Data on MRD before start of conditioning were available for about 74% of all patients. Among these, MRD positivity showed a significantly negative impact on RI and LFS. The evaluation of MRD as a predictive factor for post-transplant outcome was not the focus of our study, in particular considering the fact that MRD was examined according to local standards with different levels of sensitivity. Nevertheless, this finding is in line with other studies analyzing of the role of MRD status before alloHCT for outcome [20, 40, 41]. Importantly, MRD did not modify the role of TBI based conditioning on RI and LFS.

Some limitations of our study need to be considered. First, the reason why patients have been selected to receive their respective conditioning regimen could not be evaluated retrospectively. Further, the retrospective design was associated with several imbalances of some risk factors among the cohorts, which we tried to account for when fitting the multivariate models. Nevertheless, as discussed above, the lower percentage of Ph+ patients among TBI recipients might have counterbalanced the superior antileukemic effect of TBI. In contrast, imbalances concerning median age did not influence NRM as one may have expected. Similarly, different rates of in-vivo T-cell depletion (TCD) and differences concerning the year of transplantation among cohorts did not appear to significantly influence outcome. A deleterious effect of TCD on anti-tumor efficacy of chemotherapy-based RIC alloHCT had been observed in a large registry study [42]. However, only 4% of patients analyzed in that study suffered from ALL. In general, ALL is regarded as a disease with lower sensitivity to a graft-versus-leukemia effect [43]. Hence TCD might be less relevant among ALL patients as compared to myeloid diseases or slower proliferating lymphoid disorders.

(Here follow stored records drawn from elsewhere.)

-- ==== Sys2Proof/Tests/Slice0.lean ====
section
/-! SUPPORT. The model's own tests: ill-formed terms refused, words of spec/95_test_vectors.md and of the encodings of
30_encoding.md decoded, one step of every instruction against the spec's vectors, and for every statement with hypotheses
a state and operands that meet them. -/

namespace Sys2Proof.Tests

open Sys2Proof Sys2Proof.Machine

/-! ### Helpers -/

/-- A field of the next state. -/
def after {α : Type} (o : Result) (f : State → α) : Option α :=
  match o with
  | .next t => some (f t)
  | .fault _ => none
  | .refused _ => none

/-- The response to a request word, right after reset. -/
def answer (w : RequestWord) : Option (Option Resp) :=
  after (step (State.reset.withRequest w)) fun t => t.responses.head?

/-- The registers of READ 0x0346, 2 in its fourth attempt, with the command built (rule R157's example). -/
def regs : Regs :=
  { reqAddr := some 0x0346, reqWidth := some 2, cmd := #v[some 0x82, some 0x8E, some 0x92, some 0x9A, some 0xCA]
    cmdLen := some 5, att := some 3, rnd := some 0, poll := some 0, seq := some 1, k := some 0
    data := #v[none, none, none], chk := none, lastErr := none }

/-- That READ in sequencer state `q`, with registers `r` and these console events to come. -/
def reading (q : SeqState) (r : Regs) (reads : List RdEvent) : State :=
  { State.reset with
    st := q, regs := r, traceEn := true
    ch := { Channel.atReset with flushes := [.ok], writes := [.ok], reads := reads } }

/-- The READ after its data 0x50, 0x52, its checksum due (rule R151's example). -/
def checking (c : Byte) : State :=
  reading .chkRead { regs with poll := some 1, seq := some 5, k := some 2, data := #v[some 0x50, some 0x52, none] } [.arrived [c]]

/-! ### Ill-formed instructions are refused by the well-formedness check -/

theorem test_wf_read_width : Instr.wf (.read 0 0x0346) = false ∧ Instr.wf (.read 4 0x0346) = false ∧
    Instr.wf (.read 1 0) = true ∧ Instr.wf (.read 3 0xFFFF) = true := by decide
theorem test_wf_encode_width : Instr.wf (.encodeCommand 0 0x0346) = false ∧ Instr.wf (.encodeCommand 15 0x0346) = true := by
  decide
/-- The refused rows of 95_test_vectors.md L2.3. -/
theorem test_wf_echo_domain : Instr.wf (.expectedEcho 4 0x82) = false ∧ Instr.wf (.expectedEcho 4 0xC2) = false ∧
    Instr.wf (.expectedEcho 1 0x83) = false ∧ Instr.wf (.expectedEcho 1 0x06) = false ∧
    Instr.wf (.expectedEcho 5 0x82) = false ∧ Instr.wf (.expectedEcho 0 0x06) = true := by decide
theorem test_wf_check_length : Instr.wf (.checkData 0 0 0 0 0) = false ∧ Instr.wf (.checkData 4 0 0 0 0) = false := by
  decide
theorem test_wf_check_unused_bytes : Instr.wf (.checkData 2 0 3 2 1) = false ∧ Instr.wf (.checkData 1 0 0 2 1) = false := by
  decide
theorem test_wf_wind_direction : Instr.wf (.decodeWindDirection 2 0 0 0) = false ∧
    Instr.wf (.decodeWindDirection 0 0 0 0) = false ∧ Instr.wf (.decodeWindDirection 1 0 1 0) = false := by decide
theorem test_wf_len_zero : Instr.wf (.len 0) = false := by decide
theorem test_wf_other_not_busy_ready : Instr.wf (.hsOther 0x01) = false ∧ Instr.wf (.hsOther 0x02) = false := by decide

/-! ### Every constructor decodes from a word written out from its encoding -/

/-- 95_test_vectors.md P1, L1.1, L2.3, L2.4. -/
theorem test_decode_requests :
    decodeRequest 0b0001_0010_0000001101000110_00000000_00000000_00000000 = .ok (.read 2 0x0346) ∧
    decodeRequest 0b0010_0010_0000001101000110_00000000_00000000_00000000 = .ok (.encodeCommand 2 0x0346) ∧
    decodeRequest 0b0011_0001_0000000000000000_00000000_00000000_10001110 = .ok (.expectedEcho 1 0x8E) ∧
    decodeRequest 0b0100_0010_0000000001000110_00000000_00110100_00010010 = .ok (.checkData 2 0x46 0x00 0x34 0x12) := by
  decide
/-- 95_test_vectors.md L2.9 to L2.15. -/
theorem test_decode_decoders :
    decodeRequest 0b0101_0010_0000000000000000_00000000_01010010_01010000 = .ok (.decodeTemperature 0x52 0x50) ∧
    decodeRequest 0b0110_0001_0000000000000000_00000000_00000000_01000101 = .ok (.decodeHumidity 0x45) ∧
    decodeRequest 0b0111_0011_0000000000000000_01110111_00000011_11101000 = .ok (.decodeWindSpeed 0x77 0x03 0xE8) ∧
    decodeRequest 0b1000_0011_0000000000000000_00000000_00000001_00101010 =
      .ok (.decodeWindDirection 3 0x00 0x01 0x2A) ∧
    decodeRequest 0b1001_0011_0000000000000000_00000001_00010010_00110100 = .ok (.decodePrecipitation 0x01 0x12 0x34) ∧
    decodeRequest 0b1010_0011_0000000000000000_00100001_00000001_00110101 = .ok (.decodePressure 0x21 0x01 0x35) ∧
    decodeRequest 0b1011_0001_0000000000000000_00000000_00000000_00100001 = .ok (.decodeTendencyForecast 0x21) := by
  decide
/-- The forms of rules R86 to R89. -/
theorem test_decode_sent_symbols :
    decodeSymbol .resetSlot 0b00000110 = .ok .reset ∧ decodeSymbol (.commandSlot 0) 0b00000110 = .ok .cmdSpecial ∧
    decodeSymbol (.commandSlot 0) 0b10_0000_10 = .ok (.addrNibble 0) ∧
    decodeSymbol (.commandSlot 3) 0b10_1111_10 = .ok (.addrNibble 15) ∧
    decodeSymbol (.commandSlot 4) 0b11_0001_10 = .ok (.len 1) ∧
    decodeSymbol (.commandSlot 4) 0b11_1111_10 = .ok (.len 15) := by decide
/-- The forms of rules R90 to R92. -/
theorem test_decode_received_symbols :
    decodeSymbol .pollSlot 0b00000001 = .ok .busy ∧ decodeSymbol .pollSlot 0b00000010 = .ok .ready ∧
    decodeSymbol .pollSlot 0b00000110 = .ok (.hsOther 0x06) ∧
    decodeSymbol (.echoSlot 1) 0b00_01_0011 = .ok (.echoAddr 1 3) ∧
    decodeSymbol (.echoSlot 3) 0b0011_1111 = .ok (.echoAddr 3 15) ∧
    decodeSymbol (.echoSlot 4) 0b0011_1111 = .ok (.echoLen 15) ∧
    decodeSymbol .dataSlot 0b00110011 = .ok (.data 0x33) ∧
    decodeSymbol .checksumSlot 0b00110011 = .ok (.chksum 0x33) := by decide
/-- Reserved operation codes, illegal N, and a nonzero field marked "0" (rules R82, R83), and a misplaced symbol. -/
theorem test_decode_rejects :
    decodeRequest 0x000000000000 = .error (.reservedOp 0x0) ∧ decodeRequest 0xD00000000000 = .error (.reservedOp 0xD) ∧
    decodeRequest 0x510000000000 = .error (.illegalN 1) ∧ decodeRequest 0x120346000001 = .error .nonzeroField ∧
    decodeRequest 0x410100000000 = .error .nonzeroField ∧
    decodeSymbol (.commandSlot 4) 0x82 = .error (.notASymbolHere 0x82) ∧
    decodeSymbol (.echoSlot 4) 0x24 = .error (.notASymbolHere 0x24) := by decide

/-! ### A table word is placed where the next step runs it -/

theorem test_fetch_request : decodeTableWord 48 0x120346000000 = some (.read 2 0x0346) ∧
    after (step (State.reset.withFetchWord 48 0x120346000000)) (fun t => (t.st, t.regs.reqAddr, t.regs.reqWidth)) =
      some (.attStart, some 0x0346, some 2) := by decide
theorem test_fetch_reset : decodeTableWord 8 0x06 = some .reset ∧
    after (step (State.reset.withFetchWord 8 0x06)) (fun t => (t.st, t.ch.log)) = some (.hsPoll, [.write 0x06 .ok]) := by
  decide
theorem test_fetch_addr_nibble : decodeTableWord 8 0x8E = some (.addrNibble 3) ∧
    after (step (State.reset.withFetchWord 8 0x8E)) (fun t => (t.st, t.ch.log)) = some (.cmdEcho, [.write 0x8E .ok]) := by
  decide
theorem test_fetch_len : decodeTableWord 8 0xCA = some (.len 2) ∧
    after (step (State.reset.withFetchWord 8 0xCA)) (fun t => (t.st, t.ch.log)) = some (.cmdEcho, [.write 0xCA .ok]) := by
  decide
theorem test_fetch_ready : decodeTableWord 8 0x02 = some .ready ∧
    after (step (State.reset.withFetchWord 8 0x02)) (fun t => (t.st, t.regs.seq)) = some (.cmdSend, some 0) := by decide
theorem test_fetch_echo : decodeTableWord 8 0x13 = some (.echoAddr 1 3) ∧ decodeTableWord 8 0x32 = some (.echoLen 2) ∧
    after (step (State.reset.withFetchWord 8 0x13)) (fun t => (t.st, t.regs.seq)) = some (.cmdSend, some 2) ∧
    after (step (State.reset.withFetchWord 8 0x32)) (fun t => (t.st, t.regs.seq)) = some (.dataRead, some 5) := by decide
theorem test_fetch_wrong_size : decodeTableWord 16 0x06 = none ∧ decodeTableWord 8 0x106 = none := by decide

In conclusion, this study represents the first direct comparison of intermediate intensity conditioning regimens comprising TBI versus chemotherapy in ALL patients >45 years. Considering the limits of a retrospective registry analysis, antileukemic efficacy was stronger after TBI-based conditioning within this cohort of 501 patients, as shown in the multivariate analysis by a lower RI and longer LFS. However, despite similar NRM rates, this only translated into a non-significant advantage in OS. Independently from the conditioning regimen, increasing age, MRD positivity and Ph+ ALL were the most important factors for overall outcome.